Kale is also packed with antioxidants and is great for detoxifying your body. Its abundance of beta carotene makes kale the ideal choice for those with a distaste for carrots but still desire the cancer and heart disease-fighting benefits that beta carotene offers.
Despite appearing like a type of lettuce, kale is actually cabbage, though it doesn’t form a head like a green or purple cabbage does. Being a part of the cabbage family explains why kale has a much thicker texture than romaine or green leaf lettuce does, and why its bitter taste is a noticeably stronger than the aforementioned lettuces. For these reasons, kale is a less than ideal candidate for your next Caesar salad.
Ideas for Preparing Kale
That’s not to say that kale can’t be used in a salad. There are many ways to prepare kale to make it more appetizing to the palate. Blanching and freezing will cause the kale to become sweeter and more flavorful, and allow you to keep it longer. Blending kale in a smoothie or shake is another popular way to consume kale. It’s also possible to bake or dehydrate kale as a healthy alternative to potato chips.

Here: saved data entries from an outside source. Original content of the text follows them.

-- ==== Sys2Proof/Config.lean ====
section
/-! DEFINITION. The build-time constants of spec/00_scope.md R5 as fields of one configuration, and the model's free values. -/

namespace Sys2Proof

/-- The implementation parameters of R5, with the default values R5 gives.
A claim that relies on a value relies on the field that names it (D18); the literals themselves are unaudited
(N3, U10), so each default is UNVERIFIED against the original code and unsafe (log entry 9).
The block that was built is `cfg` (Machine/Constants.lean). -/
structure Config where
  /-- FRAME_BITS: the exact bit count every gated row must have. -/
  frameBits : Nat := 28
  /-- GATE_FIRST_ROW: the first row index the width gate inspects. -/
  gateFirstRow : Nat := 1
  /-- GATE_LAST_ROW: the last row index the width gate inspects. -/
  gateLastRow : Nat := 7
  /-- FRAME_ROW: the row whose content is decoded. -/
  frameRow : Nat := 1
  /-- FRAME_BYTES: how many bytes of the frame row are read. -/
  frameBytes : Nat := 4
  /-- TEMP_THRESHOLD: raw temperatures strictly above this are negative. -/
  tempThreshold : Nat := 2048
  /-- TEMP_SUBTRAHEND: subtracted from a raw temperature above the threshold. -/
  tempSubtrahend : Nat := 4096
  /-- TEMP_SCALE: the output counts tenths of a degree Celsius. -/
  tempScale : Nat := 10
  /-- CHECKSUM_OFFSET: subtracted from the nibble sum. -/
  checksumOffset : Nat := 1
  /-- CHECKSUM_MODULUS: the computed checksum is reduced modulo this. -/
  checksumModulus : Nat := 16
  /-- MIC: the integrity marker of a SUCCESS record. -/
  mic : String := "CHECKSUM"
  /-- FIELD_LIST: the ordered field names (R86). -/
  fieldList : List String := ["model", "id", "channel", "battery_ok", "temperature_C", "mic"]
  /-- ROW_COUNT_W: the width in bits of each ROW_BITS input (the type `Count`). -/
  rowCountW : Nat := 16
  /-- TEMP_DC_W: the width in bits of TEMP_DC (the type `TempDc`). -/
  tempDcW : Nat := 16
  /-- MODEL_NAME: the sensor's model string, OPEN (D10, U9). -/
  modelName : String
  /-- LATENCY: time from request to response, OPEN, finite (D25, U8); no rule depends on it. -/
  latency : Nat
deriving DecidableEq, Repr

/-- Free value: the model string no source gives (D10, N1, U9); safe, log entry 8. -/
opaque Config.openModelName : String

/-- Free value: the finite latency no source gives (D25, U8); safe, log entry 8. -/
opaque Config.openLatency : Nat

/-- Free value: what stands at bit `j` of the frame row's 4 bytes where the frame row of this burst has no bit `j`
(N7, R52: the reserved nibble of a 28-bit row, and an absent or short row). It depends on the burst, its rows' bits in
the order received, so two bursts are not taken to have the same filling; safe, log entry 10. -/
opaque Config.padBit : List (List Bool) → Nat → Bool

/-- Free value: how the host presents the bit count of row `r` of this burst where it is above 65535, before the bound
of D2 (never 28) is applied; safe, log entry 11. -/
opaque Config.wideCount : List (List Bool) → Nat → Count

end Sys2Proof
end

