-- ==== Sys2Proof/Machine/WidthGate.lean ====
section
/-! DEFINITION. The row-width gate as an operation of the machine (spec/41_width_gate.md). -/

namespace Sys2Proof.Machine

/-- WIDTH_GATE (R100): PASS or FAIL of the seven counts; no field of RES is written. -/
def execWidthGate (n : RowCounts) (s : State) : Host.Outcome State Fault Refusal :=
  .next (s.drive { s.wires with widthGate := some (widthGate n) })

end Sys2Proof.Machine
end

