-- ==== Sys2Proof/Machine/Instances.lean ====
section
/-! DEFINITION. Several instances of the block (spec/60_exceptions.md R160): each has its own RES and its own inputs, and
they share nothing. Which instance steps next is the outside world's choice, an argument here (log entry 17). -/

namespace Sys2Proof.Machine

/-- One step of instance `k`; the others are as they were (R160).
DESIGN CHOICE, safe (log entry 17): where instance `k`'s step faults or is refused, the step of the whole list ends with
that fault or refusal and gives no next list, since the spec does not say what becomes of the others then; and an index no
instance has changes nothing. -/
def stepInstance (k : Nat) (ss : List State) : Host.Outcome (List State) Fault Refusal :=
  match ss[k]? with
  | none => .next ss
  | some s =>
    match step s with
    | .next t => .next (ss.set k t)
    | .fault f => .fault f
    | .refused r => .refused r

end Sys2Proof.Machine
end

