-- ==== Sys2Proof/Certificates/Slice0/Obligations.lean ====
section
/-! DEFINITION. The statements about the Frame parser, from the numbered rules of spec/. -/

open Sys2Proof Sys2Proof.Machine

/-! Constants, reset, and the words. -/

/-- R5: the constants have the default values of the table; MODEL_NAME and LATENCY are OPEN and not among them. -/
def Obligations.ConstantsHaveTheirDefaults : Prop :=
  cfg.frameBits = 28 ∧ cfg.gateFirstRow = 1 ∧ cfg.gateLastRow = 7 ∧ cfg.frameRow = 1
    ∧ cfg.frameBytes = 4 ∧ cfg.tempThreshold = 2048 ∧ cfg.tempSubtrahend = 4096
    ∧ cfg.tempScale = 10 ∧ cfg.checksumOffset = 1 ∧ cfg.checksumModulus = 16
    ∧ cfg.mic = "CHECKSUM"
    ∧ cfg.fieldList = ["model", "id", "channel", "battery_ok", "temperature_C", "mic"]
    ∧ cfg.rowCountW = 16 ∧ cfg.tempDcW = 16

/-- R30: after reset RES.VALID is 0, every other field of RES holds no value, and the constants read as ever. -/
def Obligations.ResetLeavesResWithoutValue : Prop :=
  State.reset.res = none
    ∧ portValue (.field .valid) State.reset = .ok (.valid 0#1)
    ∧ (∀ f : ResField, f ≠ .valid → portValue (.field f) State.reset = .error (.noValue f))
    ∧ portValue .modelName State.reset = .ok (.modelName cfg.modelName)
    ∧ portValue .mic State.reset = .ok (.mic "CHECKSUM")
    ∧ portValue .fieldList State.reset
        = .ok (.fieldList ["model", "id", "channel", "battery_ok", "temperature_C", "mic"])

/-- R170, R31: RESET makes RES `none` and changes no input, whatever RES was, and no intermediate value is left. That
the wires are cleared and that the pending transactions and the replies are kept is the model's reading (log entry 19,
DEDUCED), and so is that RES is specified from then on (log entry 7). -/
def Obligations.ResetTransactionClearsResOnly : Prop :=
  ∀ (s : State) (rest : List HostEvent),
    step { s with pending := .reset :: rest }
      = .next { s with res := none, unspecified := false, wires := Wires.idle, pending := rest }

/-- Words written out from the spec (R60, R64, 95_test_vectors.md P1, P2, P4 and section 2.3) are read as what they stand for. -/
def Obligations.WrittenWordsDecode : Prop :=
  decodeRequest 0x001C001C001C001C001C001C001C03456781#144
      = .decode ⟨⟨28, 28, 28, 28, 28, 28, 28⟩, ⟨0x03, 0x45, 0x67, 0x81⟩⟩
    ∧ decodeRequest 0x001C001C001C001B001C001C001CC3456781#144
      = .decode ⟨⟨28, 28, 28, 27, 28, 28, 28⟩, ⟨0xC3, 0x45, 0x67, 0x81⟩⟩
    ∧ decodeRequest 0x001C001C001C001C001C0000000003456781#144
      = .decode ⟨⟨28, 28, 28, 28, 28, 0, 0⟩, ⟨0x03, 0x45, 0x67, 0x81⟩⟩
    ∧ decodeAs .widthGate (.req 0x001C001C001C001B001C001C001CC3456781#144)
      = .ok (.widthGate ⟨28, 28, 28, 27, 28, 28, 28⟩)
    ∧ decodeAs .extractId (.frame 0xC3456781#32) = .ok (.extractId 0xC3 0x45)
    ∧ decodeAs .signedRecon (.frame 0xC3456781#32) = .ok (.signedRecon 1383#12)
    ∧ decodeAs .checksumCompare (.frame 0xC3456781#32) = .ok (.checksumCompare 12#4 0#4)
    ∧ decodeAs .recordAssemble (.rsp 0x21A40567#30) = .ok (.recordAssemble 52#8 2#2 0#1 1383)
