-- ==== Sys2Proof/Laws/Operands.lean ====
section
/-! SUPPORT. What each pure operand and flag function gives, once, as numbers and as slices of the frame word. -/

namespace Sys2Proof

@[simp] theorem cfg_frameBits : cfg.frameBits = 28 := rfl
@[simp] theorem cfg_gateFirstRow : cfg.gateFirstRow = 1 := rfl
@[simp] theorem cfg_gateLastRow : cfg.gateLastRow = 7 := rfl
@[simp] theorem cfg_frameRow : cfg.frameRow = 1 := rfl
@[simp] theorem cfg_frameBytes : cfg.frameBytes = 4 := rfl
@[simp] theorem cfg_tempThreshold : cfg.tempThreshold = 2048 := rfl
@[simp] theorem cfg_tempSubtrahend : cfg.tempSubtrahend = 4096 := rfl
@[simp] theorem cfg_tempScale : cfg.tempScale = 10 := rfl
@[simp] theorem cfg_checksumOffset : cfg.checksumOffset = 1 := rfl
@[simp] theorem cfg_checksumModulus : cfg.checksumModulus = 16 := rfl
@[simp] theorem cfg_mic : cfg.mic = "CHECKSUM" := rfl
@[simp] theorem cfg_fieldList :
    cfg.fieldList = ["model", "id", "channel", "battery_ok", "temperature_C", "mic"] := rfl
@[simp] theorem cfg_rowCountW : cfg.rowCountW = 16 := rfl

/-- The type `TempDc` has the width TEMP_DC_W (R5). -/
theorem cfg_tempDcW : cfg.tempDcW = 16 := rfl

theorem tempMin_eq : tempMin = -2047 := rfl
theorem tempMax_eq : tempMax = 2048 := rfl

theorem tempInRange_iff (t : Int) : tempInRange t = true ↔ -2047 ≤ t ∧ t ≤ 2048 := by
  rw [tempInRange, decide_eq_true_eq, tempMin_eq, tempMax_eq]

theorem tempInRange_false_iff (t : Int) : tempInRange t = false ↔ ¬(-2047 ≤ t ∧ t ≤ 2048) := by
  rw [← tempInRange_iff, Bool.not_eq_true]

/-! Nibbles and bytes as numbers. -/

theorem and_15_eq_mod (n : Nat) : n &&& 15 = n % 16 := Nat.and_two_pow_sub_one_eq_mod n 4

theorem highNibble_toNat (b : Byte) : (highNibble b).toNat = b.toNat / 16 := by
  have := b.isLt
  simp only [highNibble, BitVec.toNat_setWidth, BitVec.toNat_and, BitVec.toNat_ushiftRight,
    Nat.shiftRight_eq_div_pow]
  show (b.toNat / 2 ^ 4 &&& 15) % 2 ^ 4 = _
  rw [and_15_eq_mod]
  omega

theorem lowNibble_toNat (b : Byte) : (lowNibble b).toNat = b.toNat % 16 := by
  simp only [lowNibble, BitVec.toNat_setWidth, BitVec.toNat_and]
  show (b.toNat &&& 15) % 2 ^ 4 = _
  rw [and_15_eq_mod]
  omega

theorem highNibble_eq (b : Byte) : highNibble b = b.extractLsb' 4 4 := by
  apply BitVec.eq_of_toNat_eq
  rw [highNibble_toNat, BitVec.extractLsb'_toNat, Nat.shiftRight_eq_div_pow]
  have := b.isLt
  omega

theorem lowNibble_eq (b : Byte) : lowNibble b = b.extractLsb' 0 4 := by
  apply BitVec.eq_of_toNat_eq
  rw [lowNibble_toNat, BitVec.extractLsb'_toNat]
  simp

theorem word_toNat (f : FrameBytes) :
    f.word.toNat = f.b0.toNat * 16777216 + f.b1.toNat * 65536 + f.b2.toNat * 256 + f.b3.toNat := by
  have h0 := f.b0.isLt
  have h1 := f.b1.isLt
  have h2 := f.b2.isLt
  have h3 := f.b3.isLt
  simp only [FrameBytes.word, BitVec.toNat_append]
  rw [← Nat.shiftLeft_add_eq_or_of_lt h1, ← Nat.shiftLeft_add_eq_or_of_lt h2,
    ← Nat.shiftLeft_add_eq_or_of_lt h3]
  simp only [Nat.shiftLeft_eq]
  omega

theorem deviceId_toNat (b0 b1 : Byte) :
    (deviceId b0 b1).toNat = (b0.toNat % 16) * 16 + b1.toNat / 16 := by
  have h0 := lowNibble_toNat b0
  have h1 := highNibble_toNat b1
  have l1 := b1.isLt
  simp only [deviceId, BitVec.toNat_or, BitVec.toNat_shiftLeft, BitVec.toNat_setWidth, h0, h1,
    Nat.shiftLeft_eq]
  rw [show b0.toNat % 16 % 2 ^ 8 * 2 ^ 4 % 2 ^ 8 = (b0.toNat % 16) <<< 4 by
      rw [Nat.shiftLeft_eq]; omega,
    ← Nat.shiftLeft_add_eq_or_of_lt (by omega), Nat.shiftLeft_eq]
  omega

theorem tempRaw_toNat (b1 b2 : Byte) :
    (tempRaw b1 b2).toNat = (b1.toNat % 16) * 256 + b2.toNat := by
  have h1 := lowNibble_toNat b1
  have l2 := b2.isLt
  simp only [tempRaw, BitVec.toNat_or, BitVec.toNat_shiftLeft, BitVec.toNat_setWidth, h1,
    Nat.shiftLeft_eq]
  rw [show b1.toNat % 16 % 2 ^ 12 * 2 ^ 8 % 2 ^ 12 = (b1.toNat % 16) <<< 8 by
      rw [Nat.shiftLeft_eq]; omega,
    ← Nat.shiftLeft_add_eq_or_of_lt (by omega), Nat.shiftLeft_eq]
  omega

theorem channel_toNat (b3 : Byte) : (channel b3).toNat = b3.toNat / 64 := by
  have := b3.isLt
  simp only [channel, BitVec.toNat_setWidth, BitVec.toNat_and, BitVec.toNat_ushiftRight,
    Nat.shiftRight_eq_div_pow]
  show (b3.toNat / 2 ^ 6 &&& 3) % 2 ^ 2 = _
  rw [show b3.toNat / 2 ^ 6 &&& 3 = b3.toNat / 2 ^ 6 % 4 from
    Nat.and_two_pow_sub_one_eq_mod _ 2]
  omega

theorem battery_toNat (b3 : Byte) : (battery b3).toNat = b3.toNat / 32 % 2 := by
  simp only [battery, BitVec.toNat_setWidth, BitVec.toNat_and, BitVec.toNat_ushiftRight,
    Nat.shiftRight_eq_div_pow]
  show (b3.toNat / 2 ^ 5 &&& 1) % 2 ^ 1 = _
  rw [Nat.and_one_is_mod]
  omega

theorem firstTx_toNat (b3 : Byte) : (firstTx b3).toNat = b3.toNat / 16 % 2 := by
  simp only [firstTx, BitVec.toNat_setWidth, BitVec.toNat_and, BitVec.toNat_ushiftRight,
    Nat.shiftRight_eq_div_pow]
  show (b3.toNat / 2 ^ 4 &&& 1) % 2 ^ 1 = _
  rw [Nat.and_one_is_mod]
  omega

/-! The frame word and its bytes (R43). -/

theorem ofWord_word (f : FrameBytes) : FrameBytes.ofWord f.word = f := by
  have h := word_toNat f
  have h0 := f.b0.isLt
  have h1 := f.b1.isLt
  have h2 := f.b2.isLt
  have h3 := f.b3.isLt
  obtain ⟨b0, b1, b2, b3⟩ := f
  simp only [FrameBytes.ofWord, FrameBytes.mk.injEq]
  refine ⟨?_, ?_, ?_, ?_⟩ <;> apply BitVec.eq_of_toNat_eq <;>
    rw [BitVec.extractLsb'_toNat, Nat.shiftRight_eq_div_pow, h] <;> dsimp only at * <;> omega

theorem word_ofWord (w : FrameWord) : (FrameBytes.ofWord w).word = w := by
  apply BitVec.eq_of_toNat_eq
  rw [word_toNat]
  have := w.isLt
  simp only [FrameBytes.ofWord, BitVec.extractLsb'_toNat, Nat.shiftRight_eq_div_pow]
  omega

/-! Gates. -/

/-- PASS exactly when all seven counts are 28 (R100). -/
theorem widthGate_eq (n : RowCounts) :
    Machine.widthGate n =
      if n.n1 = 28#16 ∧ n.n2 = 28#16 ∧ n.n3 = 28#16 ∧ n.n4 = 28#16 ∧ n.n5 = 28#16 ∧ n.n6 = 28#16
        ∧ n.n7 = 28#16 then .pass else .fail := by
  have e : ∀ c : Count, c.toNat = 28 ↔ c = 28#16 := fun c => by
    constructor
    · intro h; exact BitVec.eq_of_toNat_eq h
    · rintro rfl; rfl
  have hl : Machine.gatedRows = [1, 2, 3, 4, 5, 6, 7] := by decide
  simp [Machine.widthGate, hl, Machine.rowHasFrameBits, RowCounts.row?, e]

theorem widthGate_pass_iff (n : RowCounts) :
    Machine.widthGate n = .pass ↔ n = ⟨28, 28, 28, 28, 28, 28, 28⟩ := by
  rw [widthGate_eq]
  obtain ⟨n1, n2, n3, n4, n5, n6, n7⟩ := n
  split <;> simp_all

/-- The computed checksum as a number (R141). -/
theorem checksumOf_toNat (s : Nat) : (checksumOf s).toNat = (s + 15) % 16 := by
  simp only [checksumOf, cfg_checksumOffset, cfg_checksumModulus, BitVec.toNat_ofInt]
  omega

theorem checksumGate_pass_iff (a b : Nibble) : Machine.checksumGate a b = .pass ↔ a = b := by
  unfold Machine.checksumGate
  split <;> simp_all

theorem checksumGate_fail_iff (a b : Nibble) : Machine.checksumGate a b = .fail ↔ a ≠ b := by
  unfold Machine.checksumGate
  split <;> simp_all

/-- SIGNED_RECON above the threshold (R130). -/
theorem signedTemp_above (traw : RawTemp) (h : 2048 < traw.toNat) :
    signedTemp traw = (traw.toNat : Int) - 4096 := by
  rw [signedTemp, cfg_tempThreshold, cfg_tempSubtrahend, if_pos h]
  rfl

/-- SIGNED_RECON up to the threshold, 2048 included (R130, R133). -/
theorem signedTemp_upTo (traw : RawTemp) (h : traw.toNat ≤ 2048) :
    signedTemp traw = (traw.toNat : Int) := by
  rw [signedTemp, cfg_tempThreshold, if_neg (by omega)]

/-- SIGNED_RECON's range (R130). -/
theorem signedTemp_inRange (traw : RawTemp) : tempInRange (signedTemp traw) = true := by
  rw [tempInRange_iff]
  have := traw.isLt
  rcases Nat.lt_or_ge 2048 traw.toNat with h | h
  · rw [signedTemp_above traw h]; omega
  · rw [signedTemp_upTo traw h]; omega

/-- sext_16 loses nothing of a TEMP in range (R131). -/
theorem toInt_ofInt_of_inRange (t : Int) (h : tempInRange t = true) :
    (BitVec.ofInt 16 t).toInt = t := by
  rw [tempInRange_iff] at h
  rw [BitVec.toInt_ofInt]
  simp only [Int.bmod]
  omega

end Sys2Proof
end

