/-- Settles O4: each word is decoded by evaluation. -/
theorem writtenWordsDecode : Obligations.WrittenWordsDecode := by
  refine ⟨?_, ?_, ?_, ?_, ?_, ?_, ?_, ?_⟩ <;> decide

/-- Settles O10: whatever the request, its DECODE writes a result. -/
theorem everyRequestWordIsLegal : Obligations.EveryRequestWordIsLegal := by
  intro w s
  obtain ⟨res, hres⟩ := exec_decode_writes_one_result (Request.ofWord w)
  exact ⟨_, res, rfl, rfl, hres s⟩

/-- Settles O43: the step performs the request, whose window is empty and whose word is the one presented. -/
theorem fetchWordRunsNext : Obligations.FetchWordRunsNext := by
  intro s nbits w r
  rw [State.withFetchWord, step_of_pending (request_pending _ _), perform_request_of_window rfl,
    decodeRequest_word]
  rfl

/-- Settles O56: a success word is a record word with VALID = 1 and OUTCOME = 0. -/
theorem packedSuccessHasItsLayout : Obligations.PackedSuccessHasItsLayout := successWord_fields

/-- Settles O58, outcome by outcome. -/
theorem outcomeCodesAreDistinctAndReservedRefused :
    Obligations.OutcomeCodesAreDistinctAndReservedRefused :=
  ⟨fun c => ⟨ofCode?_code c, by cases c <;> decide⟩, rfl, rfl, fun _ => rfl,
    fun _ => unpackRsp_of_reserved⟩

end Sys2Proof
end

section
/-! PROOFS. DECODE (spec/40_decode.md): its three results, the stages it is made of, the record it assembles, and what
the host reads of that record. -/

namespace Sys2Proof

open Machine

/-! The conditions of DECODE on the counts and on the frame word (R60, R80). -/

/-- R100: each of the seven counts is 28. -/
def RowCounts.AllFrameWide (n : RowCounts) : Prop :=
  n.n1.toNat = 28 ∧ n.n2.toNat = 28 ∧ n.n3.toNat = 28 ∧ n.n4.toNat = 28 ∧ n.n5.toNat = 28
    ∧ n.n6.toNat = 28 ∧ n.n7.toNat = 28

/-- R63, R141: S, the sum of the six covered nibbles W[27:24] to W[7:4]. -/
def coveredSum (w : FrameWord) : Nat :=
  (w.extractLsb' 24 4).toNat + (w.extractLsb' 20 4).toNat + (w.extractLsb' 16 4).toNat
    + (w.extractLsb' 12 4).toNat + (w.extractLsb' 8 4).toNat + (w.extractLsb' 4 4).toNat

/-- R141, R142: C_RX is (S - 1) mod 16. -/
def ChecksumMatches (w : FrameWord) : Prop :=
  ((w.extractLsb' 28 4).toNat : Int) = ((coveredSum w : Int) - 1) % 16

/-- R100: WIDTH_GATE passes on seven counts of 28 and no others. -/
theorem widthGate_pass_iff_allFrameWide (n : RowCounts) :
    widthGate n = .pass ↔ n.AllFrameWide := by
  rw [widthGate_pass_iff]
  obtain ⟨n1, n2, n3, n4, n5, n6, n7⟩ := n
  simp only [RowCounts.mk.injEq, ← BitVec.toNat_inj]
  exact Iff.rfl

/-! The fields of the frame as slices of its word (R60). -/

/-- A field whose value is that of bits `k` and up of the frame word is that slice. -/
theorem eq_slice_of_toNat {w : FrameWord} {k n : Nat} {x : BitVec n}
    (h : x.toNat = w.toNat / 2 ^ k % 2 ^ n) : x = w.extractLsb' k n :=
  BitVec.eq_of_toNat_eq (by rw [h, BitVec.extractLsb'_toNat, Nat.shiftRight_eq_div_pow])

/-- R112: C_RX = W[31:28]. -/
theorem checksumRx_eq_slice (f : FrameBytes) : checksumRx f.b0 = f.word.extractLsb' 28 4 := by
  apply eq_slice_of_toNat
  rw [word_toNat, checksumRx, highNibble_toNat]
  omega
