-- ==== Sys2Proof/Config.lean ====
section
/-! DEFINITION. What an implementation fixes and the spec gives no value for, and the free values: constants without a body, so
that no proof can rest on a value of them. -/

namespace Sys2Proof.Config

/-- A free value of the model: the n-th one a run takes (log 5). -/
opaque free : Nat → Word

/-- What a vector instruction of the transform core makes of an agnostic element: a function of the routine's own state (the pc, the word, vl, vtype and
the vector registers before it) and of the element, so that a routine stores the same bytes in every run (R64, R266, log 5). -/
opaque agnostic : BitVec 32 → BitVec 32 → Nat → BitVec 32 → List (BitVec 256) → Nat → Word

/-- Cycles of the arithmetic clock that pass at the n-th step (log 5). -/
opaque elapsed : Nat → Nat

/-- The value of a core's cycle counter when the model's clock is 0: counters of different cores are not aligned (R214). -/
opaque coreOffset : Nat → Word

/-- The module's weft identifier (R214); the spec gives no register that sets it (log 8). -/
opaque wid : BitVec 16

/-- Whether a weft link leads to a module, directly or through the weft switches (R7, R362); the wiring is the user's (log 8). -/
opaque linkReaches : (link : Nat) → BitVec 16 → Bool

/-- The weft identifier of the switch that merges a fabric job whose entry has MP = 1 (R363): the wiring is the user's (log 8). -/
opaque mergeSwitch : (job : BitVec 16) → BitVec 16

/-- The memory requests of a core's transfer streams that are outstanding at the n-th step (R1, R235): the model's TR commands make
their accesses whole (log 59). -/
opaque trRequests : (n core : Nat) → Nat

/-- The bytes of a block's slot of a tile or of memory beyond its elements (R163, R266): the same in every run (log 65). -/
opaque slotPad : (addr : Nat) → Byte

/-- Whether a lane of a selvedge merge that meets a fault has been written merged (R247), by step, slot and lane (log 73). -/
opaque laneMerged : (n lane : Nat) → Bool

/-- The bus address at which the host has placed BAR4 (R338, R354, log 79). -/
opaque bar4 : Word

/-- The bus address of the PRP list that the storage agent keeps in memory of its own for a command (R354, log 79). -/
opaque prpList : (part target cid : Nat) → Word

/-- Lamvin's IANA enterprise number, which tags management messages (R374): the spec does not give its value (log 76). -/
opaque iana : BitVec 32

/-- The module serial number, 16 bytes (R371). -/
opaque serial : BitVec 128

/-- Silicon stepping, DEVID bits 23:16 (R340). -/
opaque stepping : Byte

/-- Ed25519 verification of a signature over a message under a public key (R92, R368), by reference (log 9). -/
opaque edVerify : (key sig msg : List Byte) → Bool

/-- The module's Ed25519 signature of a message with its identity key (R371), 64 bytes as a number (log 9). -/
opaque edSign : List Byte → BitVec 512

/-- The endorsement that `Get identity certificate` returns (R371): its bytes are manufacturing's. -/
opaque certificate : List Byte

/-- The contents of the eight one-time-programmable key slots as manufactured (R369): public key, use mask and revoke bit. -/
opaque keySlot : Nat → (BitVec 256 × BitVec 3 × Bool)

/-- The minimum SVN of each firmware stage as manufactured (R369). -/
opaque minSvn : Nat → BitVec 32

/-- Temperature of a block in 1/16 degrees and its power in mW at the n-th step (R373): measured values. -/
opaque sensor : (block n : Nat) → BitVec 16 × BitVec 32

/-- The byte of an abandoned TR command's destination: the prior content or the command's value (R323): true keeps the prior
content (log 6). -/
opaque abandonKeeps : (n addr : Nat) → Bool

/-- Whether lane i of a widening `vcvt` onto its own source, issued at the n-th step, lands before a later beat of the word that reads it and
that its bound does not bind (R50, R129): both are allowed (log 27). -/
opaque landsEarly : (n lane : Nat) → Bool

/-- Whether the coded image at a physical address uses the lossy class 11' (R182, R183), for a load or copy that reads an activation
page decoded: the page-table entry does not say it (log 10). -/
opaque lossyImage : (pa : Nat) → Bool

/-- How the CRC-64 of a flit is formed from its polynomial (R361), which the spec does not say: whether bits are taken least significant
first, the initial value, and the value the remainder is combined with (log 18). -/
opaque crcForm : Bool × BitVec 64 × BitVec 64

/-- SHA-512 of the eight key slots with their use masks and revoke bits (R371): how the slots are written out is not stated. -/
opaque keysDigest : BitVec 512

/-- The page requests of a `.krpage` section, whose record layout the spec does not give (R83): image offset, bytes, bits 11:0 of the page-table
entry, the base-2 logarithm of the page size, and whether the page is to lie in the underlay, for each record (log 25). -/
opaque pageRequests : List Byte → List (Nat × Nat × BitVec 12 × Nat × Bool)

/-- The physical page that the loader takes for its n-th page (R347): the spec does not say which (log 25). -/
opaque loaderPage : Nat → Nat

end Sys2Proof.Config
end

On the topic of health, kale is a very nutrient-dense food, which is the reason why I added kale to my diet and start each day with a kale shake. As someone who rarely eats vegetables, I appreciate how affordable kale is, how much kale you actually get for just a few dollars, and how easily I can sneak it into my diet. In addition to shakes, I make wraps with it, kale chips, and I eat it raw with a little bit of olive oil and Himalayan salt.